Breakingviews: French cloud IPO is a bet on EU tech sovereignty

by Breakingviews.

Occasionally the initial public offering market throws up a bargain. Octave Klaba would say that’s the case with OVHcloud, the IT infrastructure company he’s floating in Paris for up to 3.7 billion euros. Yet the shares are only a steal if a push for European technological sovereignty turbocharges its top line.

Like Amazon.com and Microsoft, Klaba’s company sells computing power and storage space to businesses and governments through its 33 data centres. Its IPO price range, unveiled on Tuesday, seems relatively cheap. At the top end, OVHCloud’s enterprise value will be 4.1 billion euros, or 5 times next year’s expected revenue, according to a person familiar with the deal. Companies in the BVP Nasdaq Emerging Cloud Index on average trade at 16 times forward sales.

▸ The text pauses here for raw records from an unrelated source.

-- ==== Sys2Proof/Machine/Flags.lean ====
section
/-! DEFINITION. Every flag, mark and derived condition that the rules read: sweep in progress, room for an entry, the
live zone set, the hold, who waits, due deadlines, the sampling of a character, the status byte and the ATTN output. -/

namespace Sys2Proof.Machine
open Sys2Proof

/-! ## Table, sweep and waiters -/

/-- The table is READY (R1). -/
def State.ready (s : State) : Bool := s.stu.state == .ready

/-- A sweep is in progress while the sweep state is SWEEPING or STALLED (R153). -/
def State.sweepInProgress (s : State) : Bool := s.pdu.sweep != .idle

/-- The record carries a period tag other than the current period number while a sweep is in progress (R162). -/
def State.needsTouch (s : State) (r : Record) : Bool := s.sweepInProgress && r.periodTag != s.pdu.period

/-- Room for `n` entries: the list of waiters is empty, or the operation is at its head being taken anew, and the FIFO
has a free place for each (R164). -/
def State.hasRoom (s : State) (anew : Bool) (n : Nat) : Bool :=
  (anew || s.pdu.waiters.isEmpty) && decide (s.pdu.extract.length + n ≤ Config.extractFifo)

/-- The sweep may not visit: the FIFO holds 56 entries or more, or an operation waits (R161). -/
def State.sweepBlocked (s : State) : Bool :=
  decide (Config.sweepStall ≤ s.pdu.extract.length) || !s.pdu.waiters.isEmpty

/-- The acceptance of a line waits for extract space (R165). -/
def State.lineWaits (s : State) (n : Fin 4) : Bool := s.pdu.waiters.any (· == .line n)

/-- The arbiter waits for extract space (R112). -/
def State.arbiterWaits (s : State) : Bool := s.pdu.waiters.any (· == .arbiter)

/-- A frame completion waits for extract space (R125). -/
def State.completionWaits (s : State) : Bool := s.pdu.waiters.any (· == .completion)

/-- The head report of a link waits: for a touch-sweep, or for the closing entry its settlement began (R136, R166). The
flag of RETURN STATUS is set in both cases (DESIGN CHOICE, notes/assumptions/42.md). -/
def State.reportWaits (s : State) (l : Link) : Bool :=
  s.pdu.waiters.any fun
    | .report l' => l' == l
    | .closing _ (.report l') => l' == l
    | _ => false

/-- An expiry waits: for a touch-sweep, or for the closing entry its settlement began (R148, R166). The flag of RETURN
STATUS is set in both cases (DESIGN CHOICE, notes/assumptions/42.md). -/
def State.expiryWaits (s : State) : Bool :=
  s.pdu.waiters.any fun
    | .expiry => true
    | .closing _ .expiry => true
    | _ => false

/-- The flush walk waits: for a touch-sweep, or for the closing entry a flush began (R49, R166). -/
def State.walkWaits (s : State) : Bool :=
  s.pdu.waiters.any fun
    | .walk => true
    | .closing _ .walk => true
    | _ => false

/-- A closing entry begun by the reset waits (R51). -/
def State.resetClosingWaits (s : State) : Bool :=
  s.pdu.waiters.any fun
    | .closing _ .walk => true
    | .closing _ (.alone true) => true
    | _ => false

/-- A TRAFFIC RESET is in progress (R48). -/
def State.resetting (s : State) : Bool := s.msu.flush.isSome

/-! ## Zones and the transmitter link -/

/-- The set of the zones of which `p` holds. -/
def zonesWhere (p : Nat → Bool) : ZoneSet :=
  (List.range 16).foldl (fun acc z => if p z then acc ||| (1#16 <<< z) else acc) 0

/-- A zone is live when it is in the service mask and its override is FORCE IN, or FOLLOW with its ZST input high
(R113). -/
def State.zoneLive (s : State) (z : Nat) : Bool :=
  s.dsu.service.getLsbD z &&
    match s.dsu.overrides.getD z .follow with
    | .follow => s.pins.zst.getLsbD z
    | .forceIn => true
    | .forceOut => false

/-- The live zone set, formed at each moment (R106, R113). -/
def State.liveZones (s : State) : ZoneSet := zonesWhere s.zoneLive

/-- Dispatch is held while EHOLD is high or the dispatch hold flag is set (R120). -/
def State.held (s : State) : Bool := s.pins.ehold || s.dsu.hold

/-- R108: the arbiter makes a take when all of these hold together. While a frame completion waits for extract space it
takes nothing more (R125; DEDUCED, notes/assumptions/13.md). -/
def State.takeAllowed (s : State) : Bool :=
  s.dsu.staging.isNone && decide (0 < s.dsu.queues.total) && decide (s.liveZones ≠ 0) && !s.resetting &&
    !s.arbiterWaits && !s.completionWaits

/-- R120: the staged slot moves to sending when all of these hold together. -/
def State.moveAllowed (s : State) : Bool :=
  s.dsu.staging.isSome && s.dsu.sending.isNone && s.pins.ready && !s.held && !s.resetting

/-- R118: the outage mark is to be set. -/
def State.outageDue (s : State) : Bool :=
  !s.dsu.outage && decide (s.liveZones = 0) && s.dsu.staging.isNone && decide (0 < s.dsu.queues.total) &&
    !s.resetting

/-! ## Deadlines (R141) -/

/-- The first tick value is at or before the second: their difference, read as a signed number, is 0 or below. -/
def notAfter (a b : Tick) : Bool := decide ((a - b).toInt ≤ 0)

/-- The deadline of a slot; present exactly while it is AWAITING or HELD (R31). -/
def Message.deadline (m : Message) : Option Tick :=
  match m.place with
  | .awaiting d => some d
  | .held d => some d
  | _ => none

/-- The slot at the head of the timed list, when it is due (R143). -/
def State.dueHead (s : State) : Option Nat :=
  match s.aru.timed with
  | n :: _ =>
    match (s.message? n).bind (·.deadline) with
    | some d => if notAfter d s.pdu.tick then some n else none
    | none => none
  | [] => none

/-! ## Lines and links -/

/-- Return link B is enabled, and so holds line 3's pins (R102). -/
def State.linkBEnabled (s : State) : Bool := s.rlb.state != .disabled

/-- The line is not DISABLED (a line with the disable-pending mark is not, R98). -/
def Line.active (l : Line) : Bool := l.state != .disabled

/-- The number of ones of a byte. -/
def onesOf (b : Byte) : Nat := (List.range 8).countP fun i => b.getLsbD i

/-- The parity bit of a character: over the eight data bits and, where there is one, the mark bit (R79, R130). -/
def parityBit (p : Parity) (data : Byte) (mark : Option Bool) : Option Bool :=
  let ones := onesOf data + (if mark = some true then 1 else 0)
  match p with
  | .none => none
  | .even => some (decide (ones % 2 = 1))
  | .odd => some (decide (ones % 2 = 0))

/-- The received parity bit is wrong; never with parity NONE. -/
def parityError (p : Parity) (data : Byte) (mark : Option Bool) (received : Bool) : Bool :=
  match parityBit p data mark with
  | none => false
  | some right => received != right

/-! ## The bits of a character (R79, R130, R187) -/

/-- The eight data bits of a character in the order sent, least significant first (R79, R130). -/
def lsbFirst (data : Byte) : List Bool := (List.range 8).map fun i => data.getLsbD i

/-- The byte of the data bits in the order received, the first the least significant (R79, R130). -/
def byteOfLsbFirst (bits : List Bool) : Byte := BitVec.ofNat 8 (bits.foldr (fun b acc => 2 * acc + b.toNat) 0)

/-- What a receiver samples of one character on its RXD pin: the operands of the row of the character's completion. -/
structure Sampled where
  data : Byte
  mark : Bool
  parity : Bool
  stop : Bool
  deriving DecidableEq, Repr

/-- The sampling of one character: a start bit, eight data bits, the mark bit where the format has one, the parity bit
unless NONE, and the level at the first stop position; what follows is not looked at (R79, R130). A mark or a parity bit
that the format does not have is given as clear, and its row does not read it (notes/assumptions/37.md). None where the
levels are not those of a whole character. -/
def sampleCharacter (marked : Bool) (p : Parity) : List Bool → Option Sampled
  | false :: b0 :: b1 :: b2 :: b3 :: b4 :: b5 :: b6 :: b7 :: rest =>
    match if marked then rest else false :: rest with
    | [] => none
    | mark :: rest =>
      match if p = .none then false :: rest else rest with
      | parity :: stop :: _ => some ⟨byteOfLsbFirst [b0, b1, b2, b3, b4, b5, b6, b7], mark, parity, stop⟩
      | _ => none
  | _ => none

/-! ## The status byte and ATTN -/

/-- The status byte (R172, R190). -/
def State.statusByte (s : State) : Byte :=
  (if s.clu.responses.isEmpty then 0x00 else 0x80) ||| (if s.clu.notices.isEmpty then 0x00 else 0x40) |||
  (if s.clu.dropped then 0x20 else 0x00) ||| (if s.clu.resetSeen then 0x10 else 0x00) |||
  BitVec.ofNat 8 (2 * s.clu.queue.length) ||| (if s.clu.inProgress.isEmpty then 0x00 else 0x01)

/-- ATTN is asserted while the response FIFO or the notice queue is non-empty (R179). -/
def Clu.driveAttn (c : Clu) : Clu := { c with attn := !c.responses.isEmpty || !c.notices.isEmpty }

end Sys2Proof.Machine
end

One explanation for the gap may be Klaba’s tight grip on the company. His family owns 79% of the voting rights and will keep control after the listing, giving new shareholders little say. In 2020 and 2021, OVHcloud sold three businesses to groups controlled by Klaba. It also buys metal components and leases land from Klaba family companies, though it says those deals were negotiated on an arms-length basis.

A comparatively sluggish top line also justifies the valuation discount. OVHcloud’s revenue grew at a compound annual rate of 15% between its 2017 and 2020 financial years, compared with 35% to 40% for the wider cloud market over a similar period. That’s largely because it has historically specialised in a slower-growing part of the industry called “private cloud”, where customers rent their own dedicated servers rather than sharing with others.

But a push for greater data sovereignty could tilt things in Klaba’s favour. While U.S. companies like Microsoft and Amazon currently dominate the cloud market, European commissioners such as Thierry Breton are keen to make the bloc more self-sufficient in digital services. Brussels already has stricter privacy laws than the United States and could seek to impose tougher standards on data transfers to America, encouraging European companies to use continental providers like OVHcloud instead. That makes its IPO a cheap way for investors to bet on the decline of globalisation.